Supplied entries Block Start

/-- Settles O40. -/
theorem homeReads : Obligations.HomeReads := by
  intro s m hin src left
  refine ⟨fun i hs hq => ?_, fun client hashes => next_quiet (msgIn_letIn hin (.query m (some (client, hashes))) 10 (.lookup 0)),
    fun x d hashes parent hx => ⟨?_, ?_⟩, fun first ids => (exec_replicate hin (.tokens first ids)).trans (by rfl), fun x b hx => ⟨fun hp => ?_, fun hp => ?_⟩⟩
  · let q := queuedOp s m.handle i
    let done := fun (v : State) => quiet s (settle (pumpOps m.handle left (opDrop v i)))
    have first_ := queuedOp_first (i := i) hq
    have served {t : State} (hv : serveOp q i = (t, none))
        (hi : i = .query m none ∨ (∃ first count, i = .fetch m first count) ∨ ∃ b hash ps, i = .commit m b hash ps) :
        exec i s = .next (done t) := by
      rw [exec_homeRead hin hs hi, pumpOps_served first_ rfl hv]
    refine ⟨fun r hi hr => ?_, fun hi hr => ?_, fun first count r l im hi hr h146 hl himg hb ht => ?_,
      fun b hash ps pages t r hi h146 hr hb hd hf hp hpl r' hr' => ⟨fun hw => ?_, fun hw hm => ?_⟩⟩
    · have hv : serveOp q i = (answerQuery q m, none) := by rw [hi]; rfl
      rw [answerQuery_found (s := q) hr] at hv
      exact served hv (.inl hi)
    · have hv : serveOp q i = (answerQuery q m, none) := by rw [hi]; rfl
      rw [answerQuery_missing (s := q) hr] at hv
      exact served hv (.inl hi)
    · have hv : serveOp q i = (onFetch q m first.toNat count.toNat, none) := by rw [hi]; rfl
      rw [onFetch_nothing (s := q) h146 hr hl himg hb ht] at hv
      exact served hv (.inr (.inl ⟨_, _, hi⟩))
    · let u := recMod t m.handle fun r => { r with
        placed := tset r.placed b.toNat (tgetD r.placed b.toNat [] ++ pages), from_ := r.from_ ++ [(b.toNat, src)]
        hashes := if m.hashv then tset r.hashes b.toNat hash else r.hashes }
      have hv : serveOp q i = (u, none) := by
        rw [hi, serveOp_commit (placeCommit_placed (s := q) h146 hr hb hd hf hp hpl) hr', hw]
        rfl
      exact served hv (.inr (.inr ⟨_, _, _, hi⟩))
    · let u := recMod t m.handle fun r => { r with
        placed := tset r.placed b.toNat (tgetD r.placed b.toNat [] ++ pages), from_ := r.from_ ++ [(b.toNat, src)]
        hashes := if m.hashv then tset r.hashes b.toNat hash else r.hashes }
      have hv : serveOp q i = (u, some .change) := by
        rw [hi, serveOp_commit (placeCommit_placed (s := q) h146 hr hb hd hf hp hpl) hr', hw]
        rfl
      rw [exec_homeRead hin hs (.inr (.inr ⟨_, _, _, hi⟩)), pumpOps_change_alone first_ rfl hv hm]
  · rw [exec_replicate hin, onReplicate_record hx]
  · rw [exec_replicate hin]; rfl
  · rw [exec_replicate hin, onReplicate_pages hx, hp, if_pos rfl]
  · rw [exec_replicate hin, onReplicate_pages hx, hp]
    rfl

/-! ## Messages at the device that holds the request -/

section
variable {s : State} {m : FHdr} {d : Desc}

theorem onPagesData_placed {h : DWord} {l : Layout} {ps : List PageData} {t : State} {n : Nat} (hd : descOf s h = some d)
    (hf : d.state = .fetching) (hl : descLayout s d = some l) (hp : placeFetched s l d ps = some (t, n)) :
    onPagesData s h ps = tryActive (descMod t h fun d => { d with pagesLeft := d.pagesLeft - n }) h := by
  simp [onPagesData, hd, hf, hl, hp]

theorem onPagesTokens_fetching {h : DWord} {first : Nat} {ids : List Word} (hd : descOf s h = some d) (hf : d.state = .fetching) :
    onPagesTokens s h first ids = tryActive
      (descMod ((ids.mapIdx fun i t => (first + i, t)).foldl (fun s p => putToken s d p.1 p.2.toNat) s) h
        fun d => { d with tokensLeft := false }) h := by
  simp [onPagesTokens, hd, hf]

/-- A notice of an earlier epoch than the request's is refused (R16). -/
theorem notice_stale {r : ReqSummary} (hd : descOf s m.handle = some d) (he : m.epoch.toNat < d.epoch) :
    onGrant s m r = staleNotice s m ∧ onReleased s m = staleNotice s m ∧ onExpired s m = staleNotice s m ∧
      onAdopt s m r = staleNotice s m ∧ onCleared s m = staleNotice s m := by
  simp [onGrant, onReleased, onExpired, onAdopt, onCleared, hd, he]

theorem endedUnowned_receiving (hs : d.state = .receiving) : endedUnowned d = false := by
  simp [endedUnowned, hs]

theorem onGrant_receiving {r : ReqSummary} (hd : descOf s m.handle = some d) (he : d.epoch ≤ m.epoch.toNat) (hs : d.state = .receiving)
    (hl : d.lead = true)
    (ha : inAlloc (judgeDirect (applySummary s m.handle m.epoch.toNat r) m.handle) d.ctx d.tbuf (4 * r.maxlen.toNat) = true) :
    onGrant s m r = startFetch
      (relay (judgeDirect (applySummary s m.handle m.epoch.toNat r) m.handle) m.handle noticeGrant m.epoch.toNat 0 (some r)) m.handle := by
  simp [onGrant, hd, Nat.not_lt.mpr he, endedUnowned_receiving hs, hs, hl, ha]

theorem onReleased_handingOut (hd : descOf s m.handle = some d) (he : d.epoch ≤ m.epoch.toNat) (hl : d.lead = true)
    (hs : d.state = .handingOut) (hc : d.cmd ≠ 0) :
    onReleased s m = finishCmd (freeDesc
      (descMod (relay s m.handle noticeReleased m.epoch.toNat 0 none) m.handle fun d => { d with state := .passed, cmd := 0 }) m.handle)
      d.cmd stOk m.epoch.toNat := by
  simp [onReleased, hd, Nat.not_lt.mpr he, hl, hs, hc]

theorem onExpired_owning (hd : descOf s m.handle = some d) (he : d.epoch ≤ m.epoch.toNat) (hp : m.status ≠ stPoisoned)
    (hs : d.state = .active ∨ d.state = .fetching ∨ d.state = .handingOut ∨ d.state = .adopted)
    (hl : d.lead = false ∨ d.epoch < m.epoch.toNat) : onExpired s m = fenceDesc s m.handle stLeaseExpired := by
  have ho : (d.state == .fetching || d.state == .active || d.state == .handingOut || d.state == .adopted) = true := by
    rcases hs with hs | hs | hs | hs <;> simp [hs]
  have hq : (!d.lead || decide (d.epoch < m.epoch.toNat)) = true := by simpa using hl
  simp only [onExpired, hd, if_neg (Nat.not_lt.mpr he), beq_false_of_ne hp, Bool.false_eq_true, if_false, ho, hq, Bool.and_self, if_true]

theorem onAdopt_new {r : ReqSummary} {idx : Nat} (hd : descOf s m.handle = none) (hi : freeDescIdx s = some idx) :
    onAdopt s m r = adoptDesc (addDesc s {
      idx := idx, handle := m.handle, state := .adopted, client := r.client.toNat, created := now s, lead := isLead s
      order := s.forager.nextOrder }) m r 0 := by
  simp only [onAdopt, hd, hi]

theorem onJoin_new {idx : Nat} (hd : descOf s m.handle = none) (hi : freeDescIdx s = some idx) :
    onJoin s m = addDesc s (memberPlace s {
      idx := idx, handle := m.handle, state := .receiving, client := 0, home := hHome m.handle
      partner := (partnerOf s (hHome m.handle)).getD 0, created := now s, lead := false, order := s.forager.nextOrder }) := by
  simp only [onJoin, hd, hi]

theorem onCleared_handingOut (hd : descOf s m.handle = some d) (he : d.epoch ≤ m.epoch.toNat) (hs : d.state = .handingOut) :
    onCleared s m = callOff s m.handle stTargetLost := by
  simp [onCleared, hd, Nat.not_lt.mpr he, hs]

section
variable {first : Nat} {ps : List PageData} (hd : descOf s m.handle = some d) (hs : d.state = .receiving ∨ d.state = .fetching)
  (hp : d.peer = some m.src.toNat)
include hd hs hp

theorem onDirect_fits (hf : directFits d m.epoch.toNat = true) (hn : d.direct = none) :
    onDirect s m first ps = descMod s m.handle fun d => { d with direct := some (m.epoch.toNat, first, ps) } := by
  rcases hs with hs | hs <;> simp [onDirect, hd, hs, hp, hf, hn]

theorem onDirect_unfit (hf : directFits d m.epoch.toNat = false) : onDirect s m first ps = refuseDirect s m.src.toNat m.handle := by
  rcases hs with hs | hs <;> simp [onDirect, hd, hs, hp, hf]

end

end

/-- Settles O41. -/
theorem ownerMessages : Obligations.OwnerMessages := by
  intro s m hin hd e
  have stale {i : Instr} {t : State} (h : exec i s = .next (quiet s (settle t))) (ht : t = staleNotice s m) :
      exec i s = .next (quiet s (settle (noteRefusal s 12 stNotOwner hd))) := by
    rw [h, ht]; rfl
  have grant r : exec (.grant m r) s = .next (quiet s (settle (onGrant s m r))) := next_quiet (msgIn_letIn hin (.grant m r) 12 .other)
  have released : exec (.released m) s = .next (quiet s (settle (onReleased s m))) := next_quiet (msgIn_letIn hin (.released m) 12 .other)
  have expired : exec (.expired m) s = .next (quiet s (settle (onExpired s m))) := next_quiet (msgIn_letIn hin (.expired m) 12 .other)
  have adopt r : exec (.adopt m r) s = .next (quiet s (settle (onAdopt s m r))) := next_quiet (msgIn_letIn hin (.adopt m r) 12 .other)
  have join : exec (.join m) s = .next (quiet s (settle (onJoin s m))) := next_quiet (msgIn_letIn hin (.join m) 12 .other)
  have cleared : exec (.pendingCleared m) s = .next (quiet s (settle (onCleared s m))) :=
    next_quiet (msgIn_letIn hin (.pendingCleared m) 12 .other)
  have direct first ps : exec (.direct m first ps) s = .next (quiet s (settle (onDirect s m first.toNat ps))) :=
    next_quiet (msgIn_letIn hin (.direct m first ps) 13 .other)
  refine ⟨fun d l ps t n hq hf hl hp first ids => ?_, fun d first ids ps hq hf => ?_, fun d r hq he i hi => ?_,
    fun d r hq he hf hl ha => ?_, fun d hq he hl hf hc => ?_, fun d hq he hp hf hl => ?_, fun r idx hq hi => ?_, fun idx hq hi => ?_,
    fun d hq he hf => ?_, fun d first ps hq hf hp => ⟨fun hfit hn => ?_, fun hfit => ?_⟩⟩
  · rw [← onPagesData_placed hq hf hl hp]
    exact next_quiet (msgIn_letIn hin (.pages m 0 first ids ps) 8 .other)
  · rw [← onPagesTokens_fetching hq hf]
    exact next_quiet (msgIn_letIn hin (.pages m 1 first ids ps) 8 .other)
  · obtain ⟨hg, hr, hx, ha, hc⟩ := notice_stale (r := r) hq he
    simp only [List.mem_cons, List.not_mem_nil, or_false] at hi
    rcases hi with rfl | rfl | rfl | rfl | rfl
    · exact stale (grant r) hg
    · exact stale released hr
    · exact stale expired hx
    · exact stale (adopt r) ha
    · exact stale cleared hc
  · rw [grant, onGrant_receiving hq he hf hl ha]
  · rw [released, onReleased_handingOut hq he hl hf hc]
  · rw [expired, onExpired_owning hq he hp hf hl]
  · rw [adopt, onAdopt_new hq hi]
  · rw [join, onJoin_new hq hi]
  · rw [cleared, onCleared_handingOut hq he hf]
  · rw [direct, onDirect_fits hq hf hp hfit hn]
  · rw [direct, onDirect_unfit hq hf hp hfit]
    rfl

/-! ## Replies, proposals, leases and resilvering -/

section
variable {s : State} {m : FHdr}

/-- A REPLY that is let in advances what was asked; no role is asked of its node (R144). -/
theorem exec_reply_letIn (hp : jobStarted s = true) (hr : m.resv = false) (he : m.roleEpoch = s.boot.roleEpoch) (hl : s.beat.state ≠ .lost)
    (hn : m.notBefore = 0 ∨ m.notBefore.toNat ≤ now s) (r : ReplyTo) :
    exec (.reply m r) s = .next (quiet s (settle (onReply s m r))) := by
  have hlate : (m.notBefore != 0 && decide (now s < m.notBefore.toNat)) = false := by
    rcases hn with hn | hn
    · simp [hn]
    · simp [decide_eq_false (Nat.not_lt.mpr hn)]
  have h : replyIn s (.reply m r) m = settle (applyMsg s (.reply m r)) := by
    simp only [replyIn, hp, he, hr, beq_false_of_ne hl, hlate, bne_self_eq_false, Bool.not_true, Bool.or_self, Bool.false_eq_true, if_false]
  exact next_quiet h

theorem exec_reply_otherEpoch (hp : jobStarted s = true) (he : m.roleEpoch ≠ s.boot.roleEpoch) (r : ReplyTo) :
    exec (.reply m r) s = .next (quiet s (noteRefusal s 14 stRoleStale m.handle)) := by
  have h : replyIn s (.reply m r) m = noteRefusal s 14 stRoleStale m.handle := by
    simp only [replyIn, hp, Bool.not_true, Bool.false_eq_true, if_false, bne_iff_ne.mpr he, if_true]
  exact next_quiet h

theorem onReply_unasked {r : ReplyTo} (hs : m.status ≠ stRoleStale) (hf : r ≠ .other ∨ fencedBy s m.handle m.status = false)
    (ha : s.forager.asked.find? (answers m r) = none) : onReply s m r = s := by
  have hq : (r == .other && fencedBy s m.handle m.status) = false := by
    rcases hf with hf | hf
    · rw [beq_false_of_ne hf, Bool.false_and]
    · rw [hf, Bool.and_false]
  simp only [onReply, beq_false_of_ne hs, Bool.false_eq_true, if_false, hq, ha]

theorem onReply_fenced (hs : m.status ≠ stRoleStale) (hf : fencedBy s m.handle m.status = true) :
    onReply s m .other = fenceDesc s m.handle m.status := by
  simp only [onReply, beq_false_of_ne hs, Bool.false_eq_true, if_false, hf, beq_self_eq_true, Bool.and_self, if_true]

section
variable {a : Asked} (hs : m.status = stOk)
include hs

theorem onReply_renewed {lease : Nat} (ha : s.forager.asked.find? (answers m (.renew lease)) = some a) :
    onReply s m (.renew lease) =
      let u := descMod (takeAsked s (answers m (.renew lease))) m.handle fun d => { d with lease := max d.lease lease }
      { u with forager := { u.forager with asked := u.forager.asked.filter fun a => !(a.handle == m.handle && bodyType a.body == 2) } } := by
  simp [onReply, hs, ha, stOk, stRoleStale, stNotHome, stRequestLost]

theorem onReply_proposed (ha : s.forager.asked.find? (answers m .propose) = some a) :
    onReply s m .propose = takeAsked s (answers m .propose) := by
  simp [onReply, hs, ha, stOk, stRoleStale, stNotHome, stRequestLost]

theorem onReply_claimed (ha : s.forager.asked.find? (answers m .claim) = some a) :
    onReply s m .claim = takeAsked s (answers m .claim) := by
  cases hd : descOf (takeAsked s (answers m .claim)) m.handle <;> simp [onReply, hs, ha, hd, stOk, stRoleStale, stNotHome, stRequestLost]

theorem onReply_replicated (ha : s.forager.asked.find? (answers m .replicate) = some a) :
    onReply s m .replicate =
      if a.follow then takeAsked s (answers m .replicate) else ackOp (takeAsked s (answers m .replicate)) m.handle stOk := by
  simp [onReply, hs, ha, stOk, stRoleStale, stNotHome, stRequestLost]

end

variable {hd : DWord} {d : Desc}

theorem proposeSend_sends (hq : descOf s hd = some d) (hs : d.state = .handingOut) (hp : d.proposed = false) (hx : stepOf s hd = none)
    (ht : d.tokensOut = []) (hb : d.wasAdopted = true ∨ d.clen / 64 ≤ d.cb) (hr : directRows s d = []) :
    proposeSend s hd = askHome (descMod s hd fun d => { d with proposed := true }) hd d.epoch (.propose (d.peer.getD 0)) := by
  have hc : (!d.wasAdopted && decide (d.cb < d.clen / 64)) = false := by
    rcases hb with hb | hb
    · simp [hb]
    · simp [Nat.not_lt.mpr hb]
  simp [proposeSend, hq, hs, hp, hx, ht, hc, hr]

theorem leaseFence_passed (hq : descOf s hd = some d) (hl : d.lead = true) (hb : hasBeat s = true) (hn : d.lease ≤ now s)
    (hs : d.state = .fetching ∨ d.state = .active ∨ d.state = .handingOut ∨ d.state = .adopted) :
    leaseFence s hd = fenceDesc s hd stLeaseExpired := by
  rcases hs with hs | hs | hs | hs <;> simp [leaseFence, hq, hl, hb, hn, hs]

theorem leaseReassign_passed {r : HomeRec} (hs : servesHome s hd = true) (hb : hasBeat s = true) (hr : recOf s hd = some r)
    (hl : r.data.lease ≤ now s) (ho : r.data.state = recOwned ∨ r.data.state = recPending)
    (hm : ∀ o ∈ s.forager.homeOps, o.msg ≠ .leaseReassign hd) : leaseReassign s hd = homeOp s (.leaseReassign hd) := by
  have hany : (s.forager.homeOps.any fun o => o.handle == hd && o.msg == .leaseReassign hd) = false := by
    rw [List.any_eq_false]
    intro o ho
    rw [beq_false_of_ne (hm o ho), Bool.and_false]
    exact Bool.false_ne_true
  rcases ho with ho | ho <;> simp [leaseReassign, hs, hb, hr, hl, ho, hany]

Supplied entries Block End

> Problem statement
In the records, which lines use the word "notBefore"? Report them.

> Expected answer
    (hn : m.notBefore = 0 ∨ m.notBefore.toNat ≤ now s) (r : ReplyTo) :
  have hlate : (m.notBefore != 0 && decide (now s < m.notBefore.toNat)) = false := by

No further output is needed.